◆ WORK INSTRUCTIONS ◆
Where a line in the listing below contains the word "copyWord", copy that line.
- Opening Delimiter -
theorem resetCtr_le (s : State) (a : Nat) (ev : Nat) : Le 524288 s (resetCtr s a ev) := by
  unfold resetCtr
  with_reducible refine Le.next (State.modCtrs_le ..) (by decide) ?_
  with_reducible refine Le.next (State.setCtr_le ..) (by decide) ?_
  exact Le.refl _ _

theorem flushSpace_le (t : Nat) (s : State) : Le 524288 s (flushSpace t s) := by
  unfold flushSpace
  with_reducible refine Le.forEach ?_ (fun x u hu => ?_)
  exact Le.refl _ _
  dsimp only
  with_reducible refine Le.ite (fun _ => ?_) (fun _ => ?_)
  with_reducible assumption
  with_reducible refine Le.next (State.modCtrs_le ..) (by decide) ?_
  with_reducible refine Le.next (State.setCtr_le ..) (by decide) ?_
  with_reducible assumption

theorem markDegraded_le (s : State) (key : Nat) (data : List Nat) : Le 264192 s (markDegraded s key data) := by
  unfold markDegraded
  with_reducible refine Le.next (addRec_le ..) (by decide) ?_
  with_reducible refine Le.ite (fun _ => ?_) (fun _ => ?_)
  exact Le.refl _ _
  with_reducible refine Le.next (Le.degraded ..) (by decide) ?_
  exact Le.refl _ _

theorem lockLine_le (s : State) (p : Nat) (line : Nat) : Le 32 s (lockLine s p line) := by
  unfold lockLine
  dsimp only
  split
  with_reducible refine Le.next (State.modPier_le ..) (by decide) ?_
  exact Le.refl _ _
  with_reducible refine Le.ite (fun _ => ?_) (fun _ => ?_)
  exact Le.refl _ _
  with_reducible refine Le.ite (fun _ => ?_) (fun _ => ?_)
  with_reducible refine Le.next (State.modPier_le ..) (by decide) ?_
  exact Le.refl _ _
  with_reducible refine Le.next (State.modPier_le ..) (by decide) ?_
  exact Le.refl _ _

theorem rangeStart_le (op : Nat) (start : Nat) (len : Nat) (s : State) : Le 32 s (rangeStart op start len s) := by
  unfold rangeStart
  with_reducible refine Le.forEach ?_ (fun x u hu => ?_)
  exact Le.refl _ _
  with_reducible refine Le.next (State.modPier_le ..) (by decide) ?_
  with_reducible assumption

theorem rangeStop_le (s : State) : Le 32 s (rangeStop s) := by
  unfold rangeStop
  with_reducible refine Le.forEach ?_ (fun x u hu => ?_)
  exact Le.refl _ _
  with_reducible refine Le.next (State.modPier_le ..) (by decide) ?_
  with_reducible assumption

theorem enableWay_le (s : State) (p : Nat) (w : Nat) : Le 32 s (enableWay s p w) := by
  unfold enableWay
  with_reducible refine Le.next (State.modPier_le ..) (by decide) ?_
  exact Le.refl _ _

theorem disableWay_le (s : State) (p : Nat) (w : Nat) : Le 32 s (disableWay s p w) := by
  unfold disableWay
  with_reducible refine Le.next (State.modPier_le ..) (by decide) ?_
  exact Le.refl _ _

theorem powerDownWay_le (s : State) (p : Nat) (w : Nat) : Le 32 s (powerDownWay s p w) := by
  unfold powerDownWay
  with_reducible refine Le.next (State.modPier_le ..) (by decide) ?_
  exact Le.refl _ _

theorem doWaystatRead_le (p : Nat) (ev : Bool) (s : State) : Le 33554464 s (doWaystatRead p ev s) := by
  unfold doWaystatRead
  with_reducible refine Le.next (State.modPier_le ..) (by decide) ?_
  with_reducible refine Le.next (State.ret_le ..) (by decide) ?_
  exact Le.refl _ _

theorem doPcacheErrRead_le (p : Nat) (evCe : Nat) (evData : Nat) (evTag : Nat) (evBuf : Nat) (s : State) : Le 33554464 s (doPcacheErrRead p evCe evData evTag evBuf s) := by
  unfold doPcacheErrRead
  with_reducible refine Le.next (State.modPier_le ..) (by decide) ?_
  with_reducible refine Le.next (State.ret_le ..) (by decide) ?_
  exact Le.refl _ _

theorem modChain_le (s : State) (t : Nat) (f : ChainRun → ChainRun) : Le 1 s (modChain s t f) := by
  unfold modChain
  with_reducible refine Le.next (State.modTile_le ..) (by decide) ?_
  exact Le.refl _ _

theorem markPoison_le (s : State) (run : ChainRun) (va : Nat) (n : Nat) : Le 134217728 s (markPoison s run va n).1 := by
  unfold markPoison
  dsimp only
  with_reducible refine Le.next (poisonedCws_le ..) (by decide) ?_
  exact Le.refl _ _

theorem storePut_le (s : State) (t : Nat) (off : Nat) (bytes : List Byte) : Le 1 s (storePut s t off bytes) := by
  unfold storePut
  with_reducible refine Le.next (State.modTile_le ..) (by decide) ?_
  exact Le.refl _ _

theorem poisonOf_le (s : State) (cws : List (Nat × Nat)) : Le 134217728 s (poisonOf s cws).1 := by
  unfold poisonOf
  dsimp only
  with_reducible refine Le.next (poisonedCws_le ..) (by decide) ?_
  exact Le.refl _ _

theorem raiseSrc_le (s : State) (t : Nat) (n : Nat) : Le 1 s (raiseSrc s t n) := by
  unfold raiseSrc
  with_reducible refine Le.next (State.modTile_le ..) (by decide) ?_
  exact Le.refl _ _

theorem doHomearbStatusRead_le (a : Nat) (ev : Nat) (s : State) : Le 33554560 s (doHomearbStatusRead a ev s) := by
  unfold doHomearbStatusRead
  with_reducible refine Le.next (State.ret_le ..) (by decide) ?_
  with_reducible refine Le.next (State.modArb_le ..) (by decide) ?_
  exact Le.refl _ _

theorem scheduleAt_le (c : Coll) (t : Nat) (jt : Nat) (s : State) : Le 16384 s (scheduleAt c t jt s) := by
  unfold scheduleAt
  dsimp only
  with_reducible refine Le.ite (fun _ => ?_) (fun _ => ?_)
  exact Le.refl _ _
  with_reducible refine Le.forEach ?_ (fun x u hu => ?_)
  exact Le.refl _ _
  with_reducible refine Le.ite (fun _ => ?_) (fun _ => ?_)
  with_reducible assumption
  split
  with_reducible assumption
  with_reducible refine Le.next (modColl_le ..) (by decide) ?_
  with_reducible assumption

theorem served_le (s : State) (t : Nat) (q : Nat) (engine : Nat) : Le 1 s (served s t q engine) := by
  unfold served
  split
  with_reducible refine Le.next (State.modTile_le ..) (by decide) ?_
  exact Le.refl _ _
  with_reducible refine Le.next (State.modTile_le ..) (by decide) ?_
  exact Le.refl _ _
  exact Le.refl _ _

theorem queueTrace_le (s : State) (p : Nat) (r : TraceRec) : Le 1048576 s (queueTrace s p r) := by
  unfold queueTrace
  with_reducible refine Le.ite (fun _ => ?_) (fun _ => ?_)
  exact Le.refl _ _
  with_reducible refine Le.next (State.setTraceUnit_le ..) (by decide) ?_
  exact Le.refl _ _

theorem copyWord_le (t : Nat) (e : Nat × Nat) (s : State) : Le 134217729 s (copyWord t e s) := by
  unfold copyWord
  dsimp only
  with_reducible refine Le.ite (fun _ => ?_) (fun _ => ?_)
  exact Le.refl _ _
  with_reducible refine Le.ite (fun _ => ?_) (fun _ => ?_)
  with_reducible refine Le.next (State.modTile_le ..) (by decide) ?_
  exact Le.refl _ _
  with_reducible refine Le.ite (fun _ => ?_) (fun _ => ?_)
  with_reducible refine Le.next (State.modTile_le ..) (by decide) ?_
  with_reducible refine Le.next (State.takeFree_le ..) (by decide) ?_
  exact Le.refl _ _
  with_reducible refine Le.next (State.modTile_le ..) (by decide) ?_
  with_reducible refine Le.next (State.modTile_le ..) (by decide) ?_
  with_reducible refine Le.next (State.takeFree_le ..) (by decide) ?_
  with_reducible refine Le.next (State.takeFree_le ..) (by decide) ?_
  exact Le.refl _ _

theorem startDrain_le (s : State) (t : Nat) (to_ : DrainTo) : Le 1 s (startDrain s t to_) := by
  unfold startDrain
  with_reducible refine Le.next (State.modTile_le ..) (by decide) ?_
  exact Le.refl _ _

theorem askHalt_le (s : State) (t : Nat) (cause : Nat) (all : Bool) : Le 1 s (askHalt s t cause all) := by
  unfold askHalt
  with_reducible refine Le.ite (fun _ => ?_) (fun _ => ?_)
  with_reducible refine Le.next (State.modTile_le ..) (by decide) ?_
  exact Le.refl _ _
  exact Le.refl _ _

theorem resumeTile_le (s : State) (t : Nat) : Le 1 s (resumeTile s t) := by
  unfold resumeTile
  with_reducible refine Le.next (State.modTile_le ..) (by decide) ?_
  exact Le.refl _ _

theorem dropCopies_le (s : State) (line : Nat) : Le 192 s (dropCopies s line) := by
  unfold dropCopies
  dsimp only
  with_reducible refine Le.next (State.modArb_le ..) (by decide) ?_
  with_reducible refine Le.forEach ?_ (fun x u hu => ?_)
  exact Le.refl _ _
  with_reducible refine Le.next (State.modCluster_le ..) (by decide) ?_
  with_reducible assumption

theorem doExportEntryWrite_le (e : Nat) (size : Nat) (val : W64) (s : State) : Le 4096 s (doExportEntryWrite e size val s) := by
  unfold doExportEntryWrite
  with_reducible refine Le.ite (fun _ => ?_) (fun _ => ?_)
  exact Le.refl _ _
  with_reducible refine Le.next (State.setExp_le ..) (by decide) ?_
  exact Le.refl _ _

theorem State.modCore_le (s : State) (t : Nat) (f : Core → Core) : Le 1 s (State.modCore s t f) := by
  unfold State.modCore
  with_reducible refine Le.next (State.modTile_le ..) (by decide) ?_
  exact Le.refl _ _

theorem doRxcfgWrite_le (v : View) (t : Nat) (n : Nat) (val : W32) (a4 : State) : Le 1 a4 (doRxcfgWrite v t n val a4) := by
  unfold doRxcfgWrite
  with_reducible refine regChange_le _ _ _ _ ?_ ?_
  exact Le.refl _ _
  with_reducible refine Le.next (State.modTile_le ..) (by decide) ?_
  exact Le.refl _ _

theorem doRxtailWrite_le (v : View) (t : Nat) (n : Nat) (val : W32) (a4 : State) : Le 1 a4 (doRxtailWrite v t n val a4) := by
  unfold doRxtailWrite
  with_reducible refine regChange_le _ _ _ _ ?_ ?_
  exact Le.refl _ _
  dsimp only
  with_reducible refine Le.ite (fun _ => ?_) (fun _ => ?_)
  with_reducible refine Le.next (State.modTile_le ..) (by decide) ?_
  exact Le.refl _ _
  exact Le.refl _ _

theorem doPendSet_le (v : View) (t : Nat) (hi : Bool) (val : W32) (a4 : State) : Le 1 a4 (doPendSet v t hi val a4) := by
  unfold doPendSet
  with_reducible refine regChange_le _ _ _ _ ?_ ?_
  exact Le.refl _ _
  with_reducible refine Le.next (State.modTile_le ..) (by decide) ?_
  exact Le.refl _ _

theorem doPendClr_le (v : View) (t : Nat) (hi : Bool) (val : W32) (hw : W32) (a5 : State) : Le 1 a5 (doPendClr v t hi val hw a5) := by
  unfold doPendClr
  with_reducible refine regChange_le _ _ _ _ ?_ ?_
  exact Le.refl _ _
  with_reducible refine Le.next (State.modTile_le ..) (by decide) ?_
  exact Le.refl _ _

theorem doMaskSet_le (v : View) (t : Nat) (hi : Bool) (val : W32) (a4 : State) : Le 1 a4 (doMaskSet v t hi val a4) := by
  unfold doMaskSet
  with_reducible refine regChange_le _ _ _ _ ?_ ?_
  exact Le.refl _ _
  with_reducible refine Le.next (State.modTile_le ..) (by decide) ?_
  exact Le.refl _ _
- Closing Delimiter -
◆ WORKED SOLUTION ◆
theorem copyWord_le (t : Nat) (e : Nat × Nat) (s : State) : Le 134217729 s (copyWord t e s) := by
  unfold copyWord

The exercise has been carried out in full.